**TASK DETAILS:** Return the entries in full, exactly as written.

**Saved data entries:**
/-- DIP_OFF_END (R151): the source switches on for the recovery part; its read-back through the off part is kept. -/
def execDipOffEnd (src : Fin 32) (high : Bool) (late : Bool) (s : State) : Host.Outcome State Fault Refusal :=
  let x := s.ps.src[src]
  .next (
    match x.win with
    | some w =>
      if !x.inOff || decide (elapsed s.now w.openAt < elapsed w.offEnd w.openAt) then s
      else
        judgeEdge src late (s.modSource src (fun x => { x with inOff := false, highOff := high }))
    | none => s)

/-- The judgement of one input's dip on the first tick after the window (R153, R154, R156). -/
def judgeDip (w : DipWin) (i : Fin 128) (s : State) : State :=
  let x := s.ib.inp[i]
  match x.held with
  | none => s
  | some h =>
    let seen := x.dipSeen || (!x.live && decide (10 ≤ overlap s.now x.liveAt w.openAt))
    let s :=
      if !h then s.modPs (fun p => { p with nochkCnt := satInc p.nochkCnt })
      else if seen then
        let s := s.modInput i (fun x => { x with misses := 0 })
        if x.foreignNew then s else causeAbsent .ps 5 i.val (causeAbsent .ps 4 i.val s)
      else
        let s := s.modPs (fun p => { p with missCnt := satInc p.missCnt })
        let s := s.modInput i (fun x => { x with misses := min 2 (x.misses + 1) })
        let s := causeAgain .ps 5 i.val (causeAgain .ps 4 i.val s)
        if 1 ≤ x.misses then dipFault 5 i 0 s else s
    settleInput i (s.modInput i (fun x => { x with held := none, dipSeen := false, foreignNew := false }))

/-- DIP_WINDOW_END (R153, R159). -/
def execDipWindowEnd (src : Fin 32) (s : State) : Host.Outcome State Fault Refusal :=
  let x := s.ps.src[src]
  .next (
    match x.win with
    | some w =>
      if elapsed s.now w.openAt < elapsed w.closeAt w.openAt then s
      else
        let mine := s.inputsOf src
        let exempt := mine.any (fun i => s.ib.inp[i].foreignNew || s.uncleared .ps 4 i.val)
        let s := mine.foldl (fun s i => judgeDip w i s) s
        let s := s.modSource src (fun x => { x with
          win := none, inOff := false, lastWin := some w, done := x.done + 1,
          stuck := if exempt then x.stuck else if x.highOff then min 2 (x.stuck + 1) else 0 })
        if exempt then s
        else if !x.highOff then causeAbsent .ps 2 src.val s
        else if 1 ≤ x.stuck then sourceFault 2 src s else s
    | none => s)

/-- Ticks of a window's off part among the `n` ticks before the present one. -/
def offTicks (now : Tick) (n : Nat) (w : DipWin) : Nat :=
  if ahead now w.openAt then 0 else min n (elapsed now w.openAt) - min n (if ahead now w.offEnd then 0 else elapsed now w.offEnd)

**ANSWER TO THE EXERCISE:**
/-- DIP_OFF_END (R151): the source switches on for the recovery part; its read-back through the off part is kept. -/
def execDipOffEnd (src : Fin 32) (high : Bool) (late : Bool) (s : State) : Host.Outcome State Fault Refusal :=
  let x := s.ps.src[src]
  .next (
    match x.win with
    | some w =>
      if !x.inOff || decide (elapsed s.now w.openAt < elapsed w.offEnd w.openAt) then s
      else
        judgeEdge src late (s.modSource src (fun x => { x with inOff := false, highOff := high }))
    | none => s)

/-- The judgement of one input's dip on the first tick after the window (R153, R154, R156). -/
def judgeDip (w : DipWin) (i : Fin 128) (s : State) : State :=
  let x := s.ib.inp[i]
  match x.held with
  | none => s
  | some h =>
    let seen := x.dipSeen || (!x.live && decide (10 ≤ overlap s.now x.liveAt w.openAt))
    let s :=
      if !h then s.modPs (fun p => { p with nochkCnt := satInc p.nochkCnt })
      else if seen then
        let s := s.modInput i (fun x => { x with misses := 0 })
        if x.foreignNew then s else causeAbsent .ps 5 i.val (causeAbsent .ps 4 i.val s)
      else
        let s := s.modPs (fun p => { p with missCnt := satInc p.missCnt })
        let s := s.modInput i (fun x => { x with misses := min 2 (x.misses + 1) })
        let s := causeAgain .ps 5 i.val (causeAgain .ps 4 i.val s)
        if 1 ≤ x.misses then dipFault 5 i 0 s else s
    settleInput i (s.modInput i (fun x => { x with held := none, dipSeen := false, foreignNew := false }))

/-- DIP_WINDOW_END (R153, R159). -/
def execDipWindowEnd (src : Fin 32) (s : State) : Host.Outcome State Fault Refusal :=
  let x := s.ps.src[src]
  .next (
    match x.win with
    | some w =>
      if elapsed s.now w.openAt < elapsed w.closeAt w.openAt then s
      else
        let mine := s.inputsOf src
        let exempt := mine.any (fun i => s.ib.inp[i].foreignNew || s.uncleared .ps 4 i.val)
        let s := mine.foldl (fun s i => judgeDip w i s) s
        let s := s.modSource src (fun x => { x with
          win := none, inOff := false, lastWin := some w, done := x.done + 1,
          stuck := if exempt then x.stuck else if x.highOff then min 2 (x.stuck + 1) else 0 })
        if exempt then s
        else if !x.highOff then causeAbsent .ps 2 src.val s
        else if 1 ≤ x.stuck then sourceFault 2 src s else s
    | none => s)

/-- Ticks of a window's off part among the `n` ticks before the present one. -/
def offTicks (now : Tick) (n : Nat) (w : DipWin) : Nat :=
  if ahead now w.openAt then 0 else min n (elapsed now w.openAt) - min n (if ahead now w.offEnd then 0 else elapsed now w.offEnd)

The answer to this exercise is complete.